# Help - My Roof Sign Is Huge!



## austenandrews (Aug 22, 2010)

We're making a sign for our roof. We're aiming for the look of an early 1900's factory, with big letters that spell out "Gobblin' Brothers Candy Factory." The plan is pink foam letters, painted like old metal, mounted on some kind of frame with crisscrossed wires, or something similar.

Yesterday we cut out the letters. The four capitals are two feet high, so they're easily read from the street. When we laid everything out, we realized we're looking at a sign easily twelve feet wide. That's if they're stacked in two rows. Yikes.

Does anyone have suggestions for making a frame to hold these letters upright on the roof? How do you attach such a frame to the roof - nail it in under the shingles? How do you make it weatherproof? I'm afraid one windy evening could pull them off and scatter our letters all over the neighborhood. We also have to light it. Backlit would be cool, but I'm afraid that would require very bright, weatherproof lights that we're probably not prepared to buy.

Help me, Haunt Forum! What have I got myself into?


----------



## fontgeek (Jul 24, 2006)

I'd look at making a PVC framework with angled legs to help keep it upright. IF you happen to have a neighbor (or maybe your own) Soccer goal frame, that would probably work too, and then paint it rusty red and black to look like aged metal. WIthout damaging your roof, I'd look at a bunch of sand bags to anchor it down onto your roof. I'd use LED flashlights aimed up at the letters to illuminate the sign. They're cheap and durable to buy and use, and can give you lots of control on the finished look. If your hardware store doesn't have what you need, you might look at our sponsor, Formufit. they can take care of all of your fitting needs.


----------



## nixie (Sep 17, 2008)

I don't have any suggestions for you, I just wanted to say that this sounds so cool! I want to see pictures!


----------



## Kraken (Sep 7, 2012)

Amazing idea.......but I would be REEEEEEEEALLY against nailing into the roof. I realize you could most likely get away with it, but if something happens, I know I personally would not want to have to do a roof repair just for Halloween decorations.

Sand bag idea is the best I could think of too.


----------



## Sytnathotep (Oct 10, 2011)

Is there any way you could do it without a frame at all?

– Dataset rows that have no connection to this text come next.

-- ==== Sys2Proof/Machine/Environment.lean ====
section
/-!
DEFINITION. The environment's actions on the drives (44_drive_dispatch.md R160 to R163), and what an alternate backend can do
to the block (R151, R200 to R206, R217).
-/

namespace Sys2Proof.Machine

/-- A fresh session (R160). -/
def newSession (g : Geometry) (bytes : List Byte) (ro : Bool) : Session :=
  { img := Memory.ofBytes 0 bytes, geo := g, swp := ro, st := .idle, cnt := 0, stage := 0, ttrk := 0, tside := 0,
    tsec := 0, pos := 0, div := 0, asec := 0 }

/-- Change what a drive is bound to; `wp[d]` and `curtrk[d]` stay (R160, R161). A binding that is left ceases to exist with
its session. -/
def rebind (d : DriveIx) (b : Binding) (s : State) : State := s.setDrive d { s.drive d with bound := b }

/-- `BIND d, g, bytes, ro` (R160). Refused with an operation in flight on the drive (R162), with a geometry that breaks R46,
with an image of another length (R47). -/
def bindImage (d : DriveIx) (g : Geometry) (bytes : List Byte) (ro : Bool) (s : State) : Result :=
  if inFlight s d then .refused .operationInFlight
  else if !g.wf then .refused .badGeometry
  else if !g.fits bytes then .refused .imageLength
  else .next (rebind d (.image (newSession g bytes ro)) s)

/-- Loading the alternate backend into drive `d` (R22, R24): "a model refuses a drive so bound" (R151, D31, U4; log 14), here
where the drive would become so bound. -/
def bindAlternate (_d : DriveIx) (_s : State) : Result := .refused .altBackend

/-- `CLOSE d` (R161, R187); refused with an operation in flight (R162). -/
def closeImage (d : DriveIx) (s : State) : Result :=
  if inFlight s d then .refused .operationInFlight else .next (rebind d .empty (abort d s))

/-- `WPROT d, b` (R163). -/
def setWriteProtect (d : DriveIx) (b : Bool) (s : State) : State := s.setDrive d { s.drive d with wp := b }

/-- The effect of a callback on the controller (R200 to R206): "the callbacks test nothing" (R217). The byte that a pull
hands to an alternate backend leaves the block (log 14). -/
def runCallback (c : Callback) (s : State) : State :=
  match c with
  | .dataReady b => cbDataReady b s
  | .finished => cbFinished s
  | .notFound => cbNotFound s
  | .dataCrcError => cbDataCrcError s
  | .headerCrcError => cbHeaderCrcError s
  | .writeProtect => cbWriteProtect s
  | .pull last =>
    match cbPull last s with
    | some (_, s') => s'
    | none => s

/-- A callback of drive `d`'s alternate backend (log 14). -/
def alternateCallback (d : DriveIx) (c : Callback) (s : State) : Result :=
  match (s.drive d).bound with
  | .alt => .next (runCallback c s)
  | .empty => .refused .noAltBackend
  | .image _ => .refused .noAltBackend

end Sys2Proof.Machine
end

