/-- R51, R186: a Tick changes no byte of the image of a drive that is protected by its own flag or by its session's. -/
def Obligations.ProtectedImageKept : Prop :=
  ∀ (s t : State) (d : DriveIx),
    ((s.drive d).wp = true ∨ ∃ ses, (s.drive d).bound = .image ses ∧ ses.swp = true) → tick s = .next t → ∀ a, imageByte t d a = imageByte s d a

/-- R28, R29: a session keeps its geometry and its write-protect flag until the environment rebinds or closes its drive. -/
def Obligations.SessionConstants : Prop :=
  ∀ (s t : State) (d : DriveIx) (ses : Session), step s = .next t → (s.drive d).bound = .image ses →
    (∃ ses', (t.drive d).bound = .image ses' ∧ ses'.geo = ses.geo ∧ ses'.swp = ses.swp) ∨
    (∃ g bytes ro, (nextAction s).1 = .bind d g bytes ro) ∨ (nextAction s).1 = .close d

/-- R55, R254: a write of `trk`, of `sec`, of `dat`, or of the control register without the reset trigger leaves both drives and both
countdowns, and so the operation in flight, as they are. -/
def Obligations.RegisterWritesKeepOperation : Prop :=
  ∀ (s t : State) (tg : Target) (v : Byte), perform (.write tg v) s = .next t → tg ≠ .chip 0 →
    (tg = .control → resetOf profile v = false) →
    (∀ d, t.drive d = s.drive d) ∧ t.nfCount = s.nfCount ∧ t.seekCount = s.seekCount ∧ t.busy = s.busy ∧ t.cmd = s.cmd

/-! ### Invariants -/

/-- The invariants hold at reset. -/
def Obligations.InvariantsAtReset : Prop :=
  State.reset.Sound ∧ State.reset.OneInFlight ∧ State.reset.NoAlternate ∧ State.reset.MotorTimed

/-- Every step keeps the invariant: the bit of `sts` that carries no flag clear, counters in their ranges, images canonical and inside their length,
every running operation inside its image (R20, R31, R33, R34, R46, R47, R64). -/
def Obligations.StepKeepsSound : Prop := ∀ s t : State, s.Sound → step s = .next t → t.Sound

/-- R47, R208: from a state of the invariant no step faults: every offset a transfer reaches is inside the image. -/
def Obligations.StepNeverFaults : Prop := ∀ (s : State) (f : Fault), s.Sound → step s ≠ .fault f

/-- R37: one operation in flight while busy and none while idle. Every step keeps it, and keeps that no drive is bound to the
alternate backend, from a state where none is (the model binds none: log 14). In a state where one is, which no run reaches,
every step but that backend's own callback keeps it (R217; that it may call at any time is the model's choice of log 14). -/
def Obligations.StepKeepsOneInFlight : Prop :=
  ∀ s t : State, s.OneInFlight → step s = .next t →
    (s.NoAlternate → t.OneInFlight ∧ t.NoAlternate) ∧ (s.NoAltCallback → t.OneInFlight)

/-- R37: "in every state reachable from reset": after any number of steps on any queue of actions, one operation is in flight
while busy and none while idle. And no drive is bound to the alternate backend, since the model refuses to bind one: read
from R151 and D31, "a model refuses a drive so bound" (DEDUCED, log 14). -/
def Obligations.ReachableOneInFlight : Prop :=
  ∀ (queue : List Action) (n : Nat) (t : State), steps n { State.reset with inbox := queue } = .next t →
    t.OneInFlight ∧ t.NoAlternate

/-- R220 to R223, C2: a running motor, and a set MOTOR flag, always has a countdown that will end it. -/
def Obligations.StepKeepsMotorTimed : Prop := ∀ s t : State, s.MotorTimed → step s = .next t → t.MotorTimed
end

My thoughts would be to glue the foam letters to some heavy tarp, and then somehow tie the corners up like a banner... I don't know if it would work in your situation with really seeing it...


----------



## fontgeek (Jul 24, 2006)

I think the problem would then be "What do you tie the tarp corners to?"
The added wind surface of the tarp would make it act like a sail on a boat, and trying to hold that upright, much less taught, would be difficult at best.
If you can use weight and friction to hold a frame on your roof, it would allow you to have the letters/sign up as you wish, and do it without the damage to the roof (or your hide for damaging the roof).
You might add some of that no-slip material made for tablecloths and such, between the frame and the roof. With the sandbags/gravity pushing down, the added grip of the material should help your sign and frame stay where you put them.

If you like the tarp line of thinking better, may I suggest that you use a cargo net rather than a tarp to fasten the letters to? The net would allow you to hold the letters upright, but without all of the wind surface area of a tarp, and it adds more of a cobweb appearance for support rather than the traditional framework.


----------



## Lord Homicide (May 11, 2012)

Pictures of what you have or a concept drawing would be nice especially since you're 4 days out... Don't penetrate your roof with anything.

Is your roof flat or pitched?
paint the entire frame flat black so it disappears into the night.

2x4 frame with blocking located where letters are to screw into. put some cross bracing on the back to give it shear value if you are worried about wind.
2x4 base same dimensions as the sign (for the supports to screw into)
angled 2x4s attached to sign then screwed into the base located appropriately (probably ever 3' or 4' on center)
guy wire the frame to sand bags/tires/anything heavy


----------



## debbie5 (Mar 2, 2007)

NOoooo..do not nail it to the roof! I wouldn't even PUT that thing on the roof, as it's gonna become a freaking SAIL with the least bit of wind. I'd put it on the ground. I "get" the aesthetic you are looking for, but ...no way on the roof.


----------



## austenandrews (Aug 22, 2010)

Thanks for all the suggestions. So here's where we stand: Two 4' x 6' frames out of fence pickets, with a couple of cross braces. Plastic chicken wire (sorry, "poultry netting") stapled across each one. Whole thing painted black. (It already looks pretty cool, just like this!)

We're wiring the foam letters to the netting. The plan is to hinge some "feet" (plywood, another frame; haven't decided yet) to the bottom of each panel, brace the panels upright and then weigh down the feet. However at this late date we're prioritizing our remaining work. If necessary we can just hang the panels beside the display and save the roof mount for next year.

I may have some photos to show today, if I get a break at work and do some web tasks.


----------



## Lord Homicide (May 11, 2012)

Please post pics of the frame and such too. I want to see how your setup differs from my suggestion.


----------



## nixie (Sep 17, 2008)

Sounds like a good plan! Can't wait to see pictures!


----------



## austenandrews (Aug 22, 2010)

We threw up a blog for our haunt and uploaded some pics: http://gobblinbrotherscandyfactory.wordpress.com/

No photos of the frames there yet, but a couple pics show the letters in progress. Should give you an idea of the size.


----------



## austenandrews (Aug 22, 2010)

I just uploaded some pics of the sign in progress. They show one of the frames.


----------



## Lord Homicide (May 11, 2012)

That's pretty slick looking!


----------



## nixie (Sep 17, 2008)

It looks great!! The picture with the little one helping out with the paint is darling!


----------



## austenandrews (Aug 22, 2010)

There's a picture of the finished sign panels on the Gobblin' Brothers blog. It's cut off at the edges because the whole thing was too big to photograph straight-on in the confines of my garage.


----------